— Я забыл о еде, — сказал он. — Кроме того…
Он взглянул на меня. Я не могу описать этот взгляд. Предполагаю, что этот взгляд вы могли бы назвать укоризненным.
— …я больше беспокоился о маме, чем о еде.
Признаю. Я попала. Я беспокоилась за него, и получила за это уже сотый пинок. Потом я увидела размер укуса его последнего куска пиццы.
— О, вот дерьмо, — сказала я. — Я хотела сказать, что сожалею.
— Нет, не сожалеешь.
— Не сожалею? — Я уставилась на него. — О, ну ладно, мне, правда, жаль. Вот почему я здесь. Я хотела помочь.
Шон подвинул пустую тарелку мне.
— Помоги мне с другой пиццей, — сказал он. — На этот раз, без овощей.
Я сидела там и наблюдала, как он поедает второй кусок пиццы, сама выпив только газировку. Не могу, есть в «Пицце Хат». Не потому, что противно или что-то ещё. Я уверена, они хорошо готовят. Только нам никогда не разрешали, есть пиццу где-то, кроме нашего собственного ресторана. Мои родители считали предательством, если хоть заикнешься о «Литтл Цезаре» или о «Домино». В «У Мастриани» или нигде.
Поэтому я ничего не ела. Нелегко жить, когда у родителей ресторанный бизнес.
— Итак, — сказала я, когда Шон казался достаточно сытым для разговора. — Что именно ты собирался делать, когда приедешь сюда?
Он мрачно посмотрел на меня.
— А что ты думаешь?
— Вызволить свою мать из тюрьмы? О, конечно. Хороший план.
Его мрачный взгляд превратился в испепеляющий.
— Ты сделала это, — отметил он с восхищением в голосе. Неохотно, но это не важно. — Пожар на автовокзале. Я мог бы сделать что-то вроде этого.
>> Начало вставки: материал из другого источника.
-- ==== Sys2Proof/Machine/Data.lean ====
section
/-! DEFINITION. Names of the data path that several of its blocks share: pages, units, folio numbers, and the set of a
region's pages that governs a folio (R26, R74, R142). -/

namespace Sys2Proof.Machine

/-- Pages of port `p`, of its cluster and of its lane group. -/
def pgPort (p : Nat) : Nat := 0x010 + p
def pgClu (c : Nat) : Nat := 0x040 + c
def pgLane (c : Nat) : Nat := 0x050 + c
def pgIng : Nat := 0x060
def pgJob : Nat := 0x061
def pgInfl (r : Nat) : Nat := 0x062 + r
def pgGlz (r : Nat) : Nat := 0x068 + r
def pgScr (r : Nat) : Nat := 0x06C + r

/-- Region of a port. -/
def regionOf (p : Nat) : Nat := p / 12

/-- Raster die of a port, 0 or 1; its replica is number `dieOf p + 1`. -/
def dieOf (p : Nat) : Nat := p / 24

/-- The ports of a region. -/
def portsOf (r : Nat) : List Nat := (List.range 12).map (fun k => 12 * r + k)

/-- What the model holds of a port, a region and a lane beside their registers. -/
def State.portOf (s : State) (p : Nat) : PortX := tget s.port p {}
def State.regnOf (s : State) (r : Nat) : RegionX := tget s.regn r {}
def State.laneOf (s : State) (p : Nat) : LaneX := tget s.lane p {}

/-- The state with a port, a region, a lane or ingest changed. -/
def State.updPort (s : State) (p : Nat) (f : PortX → PortX) : State := { s with port := tput s.port p (f (s.portOf p)) }
def State.updRegn (s : State) (r : Nat) (f : RegionX → RegionX) : State := { s with regn := tput s.regn r (f (s.regnOf r)) }
def State.updLane (s : State) (p : Nat) (f : LaneX → LaneX) : State := { s with lane := tput s.lane p (f (s.laneOf p)) }
def State.updIng (s : State) (f : IngX → IngX) : State := { s with ing := f s.ing }

/-- RUN_STATUS.STATE (Table 8-1). -/
def State.runState (s : State) (p : Nat) : Nat := s.get F.Port.RUN_STATUS_STATE (pgPort p)

/-- A port in FILLING, ARMED, RUNNING or STOPPING (R132). -/
def State.inRun (s : State) (p : Nat) : Bool := [2, 3, 4, 5].contains (s.runState p)

/-- How far folio `a` lies ahead of folio `b` modulo 2^32; up to 2^31 counts as ahead. -/
def folioDiff (a b : Nat) : Int :=
  let d : Nat := (a + 2 ^ 32 - b % 2 ^ 32) % 2 ^ 32
  if d ≤ 2 ^ 31 then (d : Int) else (d : Int) - 2 ^ 32

/-- The folio after one. -/
def nextFolio (n : Nat) : Nat := (n + 1) % 2 ^ 32

/-- The folio before one. -/
def prevFolio (n : Nat) : Nat := (n + 2 ^ 32 - 1) % 2 ^ 32

/-- The expected folio E (R131). -/
def State.expected (s : State) : Nat := s.get F.Ing.EXPECTED_FOLIO pgIng

/-- A folio that ingest holds, before or after its deadline. -/
def State.folio (s : State) (n : Nat) : Option Folio := (s.ing.held ++ s.ing.past).find? (fun f => f.n == n)

/-- A folio replaced by its new contents. -/
def State.updFolio (s : State) (n : Nat) (f : Folio → Folio) : State :=
  let g := fun (x : Folio) => if x.n == n then f x else x
  s.updIng (fun i => { i with held := i.held.map g, past := i.past.map g })

/-- An item of a folio. -/
def State.item (s : State) (n ix : Nat) : Option Item :=
  (s.folio n).bind (fun f => f.items.find? (fun x => x.e.ix == ix))

/-- An item replaced by its new contents. -/
def State.updItem (s : State) (n ix : Nat) (f : Item → Item) : State :=
  s.updFolio n (fun x => { x with items := x.items.map (fun y => if y.e.ix == ix then f y else y) })

/-- LINES of a folio as a port takes it (R132, R143, R261); none while it is not known. -/
def State.linesOf (s : State) (n : Nat) : Option Nat :=
  match s.folio n with
  | some f => if f.known then f.hdr.map (·.lines) else none
  | none => if folioDiff n s.expected < 0 then some (s.get F.Ing.INGEST_DEFAULT_LINES pgIng) else none

/-- LINES of a folio for a port: those that it has kept (R132, R167), else those of the folio. -/
def State.linesFor (s : State) (p n : Nat) : Option Nat :=
  match ((s.portOf p).runs.find? (fun r => r.n == n)).bind (·.lines) with
  | some k => some k
  | none => s.linesOf n

/-- The line after a line of a port, none while LINES of its folio is not known. -/
def State.nextLine (s : State) (p : Nat) (x : Nat × Nat) : Option (Nat × Nat) :=
  (s.linesFor p x.1).map (fun n => if x.2 + 1 < n then (x.1, x.2 + 1) else (nextFolio x.1, 0))

/-- The port replays a folio (R289). -/
def State.replays (s : State) (p n : Nat) : Bool := (s.portOf p).runs.any (fun x => x.n == n && x.replay)

/-- The next line that Glaze composes for a port; replayed folios are passed over (R289). -/
def State.composeAt (s : State) (p : Nat) : Option (Nat × Nat) :=
  match (s.portOf p).compose with
  | some (n, l) =>
    if s.replays p n then
      if s.replays p (nextFolio n) then some (nextFolio (nextFolio n), 0) else some (nextFolio n, 0)
    else some (n, l)
  | none => none

/-- An event that keeps the replay record of a folio from being clean names a port (R288). -/
def markDirty (p n : Nat) (s : State) : State := s.updPort p (fun x => { x with dirty := x.dirty.filter (· != n) ++ [n] })

/-- A key lies on one of a region's pages. -/
def ofRegion (r pg : Nat) : Bool := pg == pgInfl r || pg == pgGlz r || pg == pgScr r

/-- A key names the active copy of a class S field of one of a region's pages. -/
def regionReg (r k : Nat) : Bool :=
  ofRegion r (k / 131072) &&
    (shadowFields (k / 131072)).any (fun f => (List.range f.cnt).any (fun i => f.key (k / 131072) i == k))

/-- The active class S fields of a region's pages. -/
def regionRegs (r : Nat) (m : Tbl Nat) : Tbl Nat := m.filter (fun e => regionReg r e.1)

/-- The aperture words of a region's pages. -/
def regionWords (r : Nat) (m : Tbl Nat) : Tbl Nat := m.filter (fun e => ofRegion r (e.1 / 2 ^ 22))

/-- The state as folio `n` of region `r` sees its pages: lines of an earlier folio than the last one begun use the set that
was active before it (R26). -/
def State.asOf (s : State) (r n : Nat) : State :=
  match (s.regnOf r).old.find? (fun o => decide (folioDiff n o.until_ < 0)) with
  | some o =>
    { s with
      regs := o.regs.foldl (fun m e => tput m e.1 e.2) (s.regs.filter (fun e => !regionReg r e.1))
      aptw := o.aptw.foldl (fun m e => tput m e.1 e.2) (s.aptw.filter (fun e => !ofRegion r (e.1 / 2 ^ 22))) }
  | none => s

/-- The function of a page issues new requests: READY, and QUIESCE is 0 (R117). -/
def State.active (s : State) (pg : Nat) : Bool := s.ready pg && !s.on F.Hdr.QUIESCE pg

/-- The data path advances: the pages of a region, while it is not stopped by Safe-Hold (R102). -/
def State.pathOn (s : State) (pg : Nat) : Bool := s.active pg && s.on F.Hdr.ENABLE pg && !s.mode.pathStopped

/-- Bytes of an item as SDRAM holds them: its pieces in order. -/
def placeBytes (m : List Host.Cell) (place : List (Nat × Nat)) : List Byte := place.flatMap (fun x => memBytes m x.1 x.2)

/-! ### System addresses (Table 18-1) -/

/-- First system address of the Reading Room, and of SDRAM. -/
def roomBase : Nat := 0x10000000
def sdramBase : Nat := 0x1000000000

/-- A byte of the Reading Room; its top holds the flat-field window (Table 13-1). -/
def State.roomByte (s : State) (a : Nat) : Byte :=
  if 0x1FA0000 ≤ a then BitVec.ofNat 8 (s.apt 0x073 ((a - 0x1FA0000) / 4 * 4) / 256 ^ ((a - 0x1FA0000) % 4)) else memByte s.room a

/-- The range lies wholly in the Reading Room, or wholly in SDRAM below its data capacity. -/
def State.inMemory (s : State) (a n : Nat) : Bool :=
  (decide (roomBase ≤ a) && decide (a + n ≤ roomBase + 2 ^ 25)) ||
    (decide (sdramBase ≤ a) && decide (a + n ≤ sdramBase + s.get F.Mem.CAPACITY 0x084 * 4096))

/-- Bytes at a system address of the Reading Room or SDRAM; elsewhere zero. -/
def State.sysBytes (s : State) (a n : Nat) : List Byte :=
  let v := s.sdramView
  (List.range n).map (fun i =>
    let x := a + i
    if sdramBase ≤ x then memByte v (x - sdramBase)
    else if roomBase ≤ x ∧ x < roomBase + 2 ^ 25 then s.roomByte (x - roomBase)
    else 0)

/-- Bytes written to the Reading Room, at its top to the flat-field window. -/
def roomWrite (a : Nat) (bs : List Byte) (s : State) : State :=
  let n := 0x1FA0000 - a
  let s1 := roomPut a (bs.take n) s
  forAll (bs.drop n).zipIdx s1 (fun e s =>
    let x := (if a < 0x1FA0000 then 0 else a - 0x1FA0000) + e.2
    let old := s.apt 0x073 (x / 4 * 4)
    let k := 256 ^ (x % 4)
    s.setApt 0x073 (x / 4 * 4) (old - bits old (8 * (x % 4)) 8 * k + e.1.toNat * k))

/-- A read of a range waits for an SDRAM channel that serves nothing. -/
def State.sysHeld (s : State) (a n : Nat) : Bool := decide (sdramBase ≤ a) && s.sdramHeld (a - sdramBase) n

/-- The first byte of a range that a read finds poisoned in SDRAM. -/
def State.sysPoison (s : State) (a n : Nat) : Option Nat :=
  if sdramBase ≤ a then ((s.poisonIn (a - sdramBase) n).head?).map (fun b => b - (a - sdramBase)) else none

/-- A unit reads a range at a system address; `State.sysBytes` gives the bytes. -/
def sysRead (cls a n : Nat) (s : State) : State := if sdramBase ≤ a then sdramRead cls (a - sdramBase) n s else s

/-- The earlier of two poisoned bytes. -/
def firstPoison (a b : Option Nat) : Option Nat := match a, b with
  | some x, some y => some (min x y)
  | some x, none => some x
  | none, y => y

/-- Bytes written by a requester class at a system address of the Reading Room or SDRAM. -/
def sysWrite (cls a : Nat) (bs : List Byte) (s : State) : State :=
  if sdramBase ≤ a then sdramWrite cls (a - sdramBase) bs s
  else if roomBase ≤ a then roomWrite (a - roomBase) bs s
  else s

end Sys2Proof.Machine
end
— О, да. И все охранники выбегут на улицу, и оставят все тюремные камеры открытыми, чтобы ты смог просто проникнуть и освободить маму и уйти.
— Хорошо, — сказал он. — Я не говорил, что у меня был план. Пока нет. Но я придумаю что-нибудь. Всегда так делаю.
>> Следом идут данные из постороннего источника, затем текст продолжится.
/-- One update tick: the new replica and its innovation e (R239, R240, R242). -/
def Replica.tick (bw lockTol unlockTol now : Nat) (r : Replica) : Replica × Rat :=
  let dt : Rat := ((now - r.since : Nat) : Rat)
  let xp := r.x + r.v * dt + r.a * dt * dt / 2
  let vp := r.v + r.a * dt
  let e := r.innovation now xp vp
  let w := omegaT bw
  let size := if e < 0 then -e else e
  let run := if size ≤ (lockTol : Rat) / 64 then min (r.run + 1) 1000 else 0
  let locked := if r.locked then decide (size ≤ (unlockTol : Rat) / 64) else decide (1000 ≤ run)
  ({ r with
     x := xp + 3 * w * e, v := vp + 3 * (w * w) * e / 1000, a := r.a + w * w * w * e / 1000000
     since := now, meas := none, run := run, locked := locked }, e)

/-- The instant for which a channel's observer answers: it holds while ENABLE is 0 (R225). -/
def State.obsTime (s : State) (ch : Nat) : Nat := (s.posOf ch).heldAt.getD s.now

/-- The interpolated position of a channel's replica on a die, now. -/
def State.posNow (s : State) (ch die : Nat) : Nat := ((s.posOf ch).rep die).position (s.obsTime ch)

/-- The count of a channel's replica on a die. -/
def State.countNow (s : State) (ch die : Nat) : Nat := ((s.posOf ch).rep die).count

/-- The body fields of a channel page that are views of its hub replica (R256). -/
def State.viewPos (s : State) (f : Fld) (ch : Nat) : Option Nat :=
  let p := s.posOf ch
  if f == F.Pos.COUNT_LO then some (low 32 p.hub.count)
  else if f == F.Pos.COUNT_HI then some (p.hub.count / 2 ^ 32)
  else if f == F.Pos.POS_LO then some (low 32 (s.posNow ch 0))
  else if f == F.Pos.POS_HI then some (s.posNow ch 0 / 2 ^ 32)
  else if f == F.Pos.OBS_LOCKED then some (bit p.hub.locked)
  else if f == F.Pos.INDEX_REF_VALID then some (bit p.hub.ref.isSome)
  else if f == F.Pos.SSI_VALID then some (bit p.hub.ssi.isSome)
  else none

/-- SPEED and ACCEL as the hub's observer has them (Table 7-5); their rounding is not stated. -/
def showSpeed (ch : Nat) (s : State) : State :=
  let r := (s.posOf ch).hub
  (s.set F.Pos.SPEED (pgPos ch) (unsext 32 (Config.roundReal (r.v * 1000000000 * 16)))).set F.Pos.ACCEL (pgPos ch)
    (unsext 32 (Config.roundReal (r.a * 1000000000 * 1000000000)))

/-- Every replica of a channel restarts (R243). -/
def obsRestart (ch : Nat) (s : State) : State :=
  let s1 := s.updPos ch (fun p => p.upd 7 (Replica.restart s.now))
  (s1.set F.Pos.SPEED (pgPos ch) 0).set F.Pos.ACCEL (pgPos ch) 0

/-- ENABLE of a channel becomes 1 (R225, R236, R243). -/
def posStart (ch : Nat) (s : State) : State :=
  obsRestart ch (s.updPos ch (fun p => { p.upd 7 (fun r => { r with ssi := none }) with heldAt := none, frame := none }))

/-- ENABLE of a channel becomes 0: count and observer state hold (R225). -/
def posStop (ch : Nat) (s : State) : State := s.updPos ch (fun p => { p with heldAt := some s.now, frame := none })

/-- What a function reset of a channel discards (R243, Table 3-8). -/
def posDiscard (ch : Nat) (s : State) : State :=
  (obsRestart ch s).updPos ch (fun p => { p.upd 7 (fun r => { r with ssi := none }) with
    heldAt := some s.now, frame := none, lastStart := none, gapEnd := 0 })

/-- The channel decodes in a mode and counts (R225). -/
def State.chMode (s : State) (ch m : Nat) : Bool := s.get F.Pos.MODE (pgPos ch) == m

/-- The channel counts: its ENABLE is 1 (R225). -/
def State.chOn (s : State) (ch : Nat) : Bool := s.on F.Hdr.ENABLE (pgPos ch)

/-! ### Glitch filters (R226) -/

/-- The sampled level of ball `k` of a replica: 0 and 1 B and A, 2 Z, 4 to 6 W, V and U. -/
def Replica.level (k : Nat) (r : Replica) : Bool := (tget r.raw k (false, 0, 0)).1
— Ну, — сказала я. — Думаю, у меня есть мысль.
Он взглянул на меня.
— Насчет чего?
— Плана.
— О, Боже, — сказал он, и сделал глоток Пепси.
— Эй, — сказала я. — Не произноси имя Господа всуе.
— Ты делала это, — саркастически произнес он.
— А вот и нет. Да и к тому же, мне шестнадцать.
Он снова закатил глаза.
— Да, это делает тебя взрослой, думаю. У тебя есть водительские права?
Он задел меня за живое. Я случайно завалила первую попытку при получении водительских прав. Это была не моя вина, конечно. Что-то странное, кажется, происходит, когда я сажусь за руль. Всё из-за скорости. Если на дороге никого больше нет, почему необходимо ехать со скоростью 50 километров в час?
— Ещё нет, — сказала я. — Но я работаю над этим.
— Господи. — Шон отвалился на спинку стула. — Послушай, ты не совсем надежна, знаешь? Ты уже однажды подставила меня, помнишь?
— Я совершила ошибку, — ответила я. — И уже извинилась. Я купила тебе пиццу. Сказала, что у меня есть план, чтобы в этот раз сделать всё правильно. Что ещё ты хочешь?
— Что ещё я хочу? — Шон наклонился вперед так, чтобы черлидерши за соседним столиком не подслушали его. — Я хочу, чтобы все стало как прежде, до того, как ты пришла и всё испортила.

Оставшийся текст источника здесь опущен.